### EXERCISE REQUIREMENTS
Copy all of the data below without altering a single line.

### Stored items
--------------------------------------------------

theorem outcome_some {r : Except Refusal (ChannelOutcome × State)} {o : ChannelOutcome} (e : outcome r = some o) :
    ∃ t, r = .ok (o, t) := by
  match r, e with
  | .ok (_, t), e => exact ⟨t, by injection e with e; rw [e]⟩

/-- For SuccessClosedForm and SuccessfulTransferTrace. -/
theorem witness_SuccessfulTransfer :
    Ready 0 0 ⟨4, 4, 4⟩ (kicked p1) ∧ ∃ t, runChannel 0 0 (kicked p1) = .ok (.success, t) :=
  ⟨⟨by decide, by decide, rfl⟩, outcome_some (by decide)⟩

/-- F1 with a device of 256 bytes at 0x20000. -/
def withDevice : Config :=
  { Config.default with
    downstream := some { Downstream.f1 with
      regions := Downstream.f1.regions ++
        [{ base := 0x20000, size := 0x100, kind := .device, readable := true, writable := true, aligned := false }] } }

/-- A device register read at a fixed address into RAM, one unit: it answers what it likes, and if it answers at all the
transfer succeeds. -/
def fifo : State :=
  kicked { machine 1 { chanP1 with dsa := 0x20000, dcm := 0x00400000 } [] with cfg := withDevice }

theorem witness_SuccessfulTransfer_device :
    Ready 0 0 ⟨4, 4, 4⟩ fifo ∧ route fifo.cfg .read (fifo.chan 0 0).dsa 4 = .device ∧
    (Config.deviceAnswers [] 0x20000 4 = true → ∃ t, runChannel 0 0 fifo = .ok (.success, t)) := by
  have hr : Ready 0 0 ⟨4, 4, 4⟩ fifo := ⟨by decide, by decide, rfl⟩
  refine ⟨hr, by decide, fun ha => outcome_some ?_⟩
  have e : memRead (fifo.chan 0 0).dsa 4 (fifo.setDraws 64) =
      readOk 0x20000 4 ((List.range 4).map (Config.deviceByte [] 0x20000 4)) (fifo.setDraws 64) := if_pos ha
  have e1 : chunk 0 0 ⟨4, 4, 4⟩ fifo = match readPhase 0 0 4 1 0 (drawnBuffer 0) (fifo.setDraws 64) with
    | .fault d s1 => .fault d s1
    | .refuse r => .refuse r
    | .ok buf s1 =>
      match writePhase 0 0 4 buf 1 0 s1 with
      | .fault d s2 => .fault d s2
      | .refuse r => .refuse r
      | .ok _ s2 => .ok () (decrementCount 0 0 s2) := rfl
  rw [runChannel_ready hr, show (fifo.chan 0 0).dtc.toNat = 1 from rfl, chunkLoop, e1, readPhase,
    show ((fifo.setDraws 64).chan 0 0).dsa = (fifo.chan 0 0).dsa from rfl, e]
  decide

/-- P1 with the destination, or the source, where nothing answers. -/
def badTarget : State := with00 { chanP1 with dta := 0x20000, dtc := 2 }
def badSource : State := with00 { chanP1 with dsa := 0x10000, dtc := 2 }

/-- For AddressErrorClosedForm and FailingTransferStopsAtFailure, the write clause and then the read clause. -/
theorem witness_FailingTransfer_write :
    Ready 0 0 ⟨4, 4, 4⟩ badTarget ∧ ∃ t, runChannel 0 0 badTarget = .ok (.addressError .write, t) :=
  ⟨⟨by decide, by decide, rfl⟩, outcome_some (by decide)⟩

/-- The start of program P4 of L3, on channel (0,0): 16-byte units, the destination 8 bytes below the end of RAM. -/
def p4 : State :=
  machine 1 { chanP1 with dta := 0xfff8, dtc := 2, dcm := 0x00C00300 }
    ((List.range 32).map fun k => (0x1000 + k, BitVec.ofNat 8 (0x10 + k)))

/-- No rollback (L1.12, P4): the third write of the chunk faults, and the two before it stay. -/
theorem test_no_rollback :
    result (bytesAt 0xfff8) (exec (.wrDcs 0 0 kick) p4) = some [0x10, 0x11, 0x12, 0x13] ∧
    result (bytesAt 0xfffc) (exec (.wrDcs 0 0 kick) p4) = some [0x14, 0x15, 0x16, 0x17] ∧
    result view (exec (.wrDcs 0 0 kick) p4) = some [0x80000011, 5, 2, 0x1010, 0x10000] := by decide

/-- A write that fails after others succeeded. -/
theorem witness_FailingTransfer_later :
    Ready 0 0 ⟨4, 4, 16⟩ (kicked p4) ∧ ∃ t, runChannel 0 0 (kicked p4) = .ok (.addressError .write, t) :=
  ⟨⟨by decide, by decide, rfl⟩, outcome_some (by decide)⟩

theorem witness_FailingTransfer_read :
    Ready 0 0 ⟨4, 4, 4⟩ badSource ∧ ∃ t, runChannel 0 0 badSource = .ok (.addressError .read, t) :=
  ⟨⟨by decide, by decide, rfl⟩, outcome_some (by decide)⟩

/-- Two units, the second sub-access of the source the last word of the RAM. -/
def twoUnits : State := machine 1 { chanP1 with dsa := 0xfff8, dtc := 2 } ramP1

--------------------------------------------------

### WRITTEN SOLUTION
theorem outcome_some {r : Except Refusal (ChannelOutcome × State)} {o : ChannelOutcome} (e : outcome r = some o) :
    ∃ t, r = .ok (o, t) := by
  match r, e with
  | .ok (_, t), e => exact ⟨t, by injection e with e; rw [e]⟩

/-- For SuccessClosedForm and SuccessfulTransferTrace. -/
theorem witness_SuccessfulTransfer :
    Ready 0 0 ⟨4, 4, 4⟩ (kicked p1) ∧ ∃ t, runChannel 0 0 (kicked p1) = .ok (.success, t) :=
  ⟨⟨by decide, by decide, rfl⟩, outcome_some (by decide)⟩

/-- F1 with a device of 256 bytes at 0x20000. -/
def withDevice : Config :=
  { Config.default with
    downstream := some { Downstream.f1 with
      regions := Downstream.f1.regions ++
        [{ base := 0x20000, size := 0x100, kind := .device, readable := true, writable := true, aligned := false }] } }

/-- A device register read at a fixed address into RAM, one unit: it answers what it likes, and if it answers at all the
transfer succeeds. -/
def fifo : State :=
  kicked { machine 1 { chanP1 with dsa := 0x20000, dcm := 0x00400000 } [] with cfg := withDevice }

theorem witness_SuccessfulTransfer_device :
    Ready 0 0 ⟨4, 4, 4⟩ fifo ∧ route fifo.cfg .read (fifo.chan 0 0).dsa 4 = .device ∧
    (Config.deviceAnswers [] 0x20000 4 = true → ∃ t, runChannel 0 0 fifo = .ok (.success, t)) := by
  have hr : Ready 0 0 ⟨4, 4, 4⟩ fifo := ⟨by decide, by decide, rfl⟩
  refine ⟨hr, by decide, fun ha => outcome_some ?_⟩
  have e : memRead (fifo.chan 0 0).dsa 4 (fifo.setDraws 64) =
      readOk 0x20000 4 ((List.range 4).map (Config.deviceByte [] 0x20000 4)) (fifo.setDraws 64) := if_pos ha
  have e1 : chunk 0 0 ⟨4, 4, 4⟩ fifo = match readPhase 0 0 4 1 0 (drawnBuffer 0) (fifo.setDraws 64) with
    | .fault d s1 => .fault d s1
    | .refuse r => .refuse r
    | .ok buf s1 =>
      match writePhase 0 0 4 buf 1 0 s1 with
      | .fault d s2 => .fault d s2
      | .refuse r => .refuse r
      | .ok _ s2 => .ok () (decrementCount 0 0 s2) := rfl
  rw [runChannel_ready hr, show (fifo.chan 0 0).dtc.toNat = 1 from rfl, chunkLoop, e1, readPhase,
    show ((fifo.setDraws 64).chan 0 0).dsa = (fifo.chan 0 0).dsa from rfl, e]
  decide

/-- P1 with the destination, or the source, where nothing answers. -/
def badTarget : State := with00 { chanP1 with dta := 0x20000, dtc := 2 }
def badSource : State := with00 { chanP1 with dsa := 0x10000, dtc := 2 }

/-- For AddressErrorClosedForm and FailingTransferStopsAtFailure, the write clause and then the read clause. -/
theorem witness_FailingTransfer_write :
    Ready 0 0 ⟨4, 4, 4⟩ badTarget ∧ ∃ t, runChannel 0 0 badTarget = .ok (.addressError .write, t) :=
  ⟨⟨by decide, by decide, rfl⟩, outcome_some (by decide)⟩

/-- The start of program P4 of L3, on channel (0,0): 16-byte units, the destination 8 bytes below the end of RAM. -/
def p4 : State :=
  machine 1 { chanP1 with dta := 0xfff8, dtc := 2, dcm := 0x00C00300 }
    ((List.range 32).map fun k => (0x1000 + k, BitVec.ofNat 8 (0x10 + k)))

/-- No rollback (L1.12, P4): the third write of the chunk faults, and the two before it stay. -/
theorem test_no_rollback :
    result (bytesAt 0xfff8) (exec (.wrDcs 0 0 kick) p4) = some [0x10, 0x11, 0x12, 0x13] ∧
    result (bytesAt 0xfffc) (exec (.wrDcs 0 0 kick) p4) = some [0x14, 0x15, 0x16, 0x17] ∧
    result view (exec (.wrDcs 0 0 kick) p4) = some [0x80000011, 5, 2, 0x1010, 0x10000] := by decide

/-- A write that fails after others succeeded. -/
theorem witness_FailingTransfer_later :
    Ready 0 0 ⟨4, 4, 16⟩ (kicked p4) ∧ ∃ t, runChannel 0 0 (kicked p4) = .ok (.addressError .write, t) :=
  ⟨⟨by decide, by decide, rfl⟩, outcome_some (by decide)⟩

theorem witness_FailingTransfer_read :
    Ready 0 0 ⟨4, 4, 4⟩ badSource ∧ ∃ t, runChannel 0 0 badSource = .ok (.addressError .read, t) :=
  ⟨⟨by decide, by decide, rfl⟩, outcome_some (by decide)⟩

/-- Two units, the second sub-access of the source the last word of the RAM. -/
def twoUnits : State := machine 1 { chanP1 with dsa := 0xfff8, dtc := 2 } ramP1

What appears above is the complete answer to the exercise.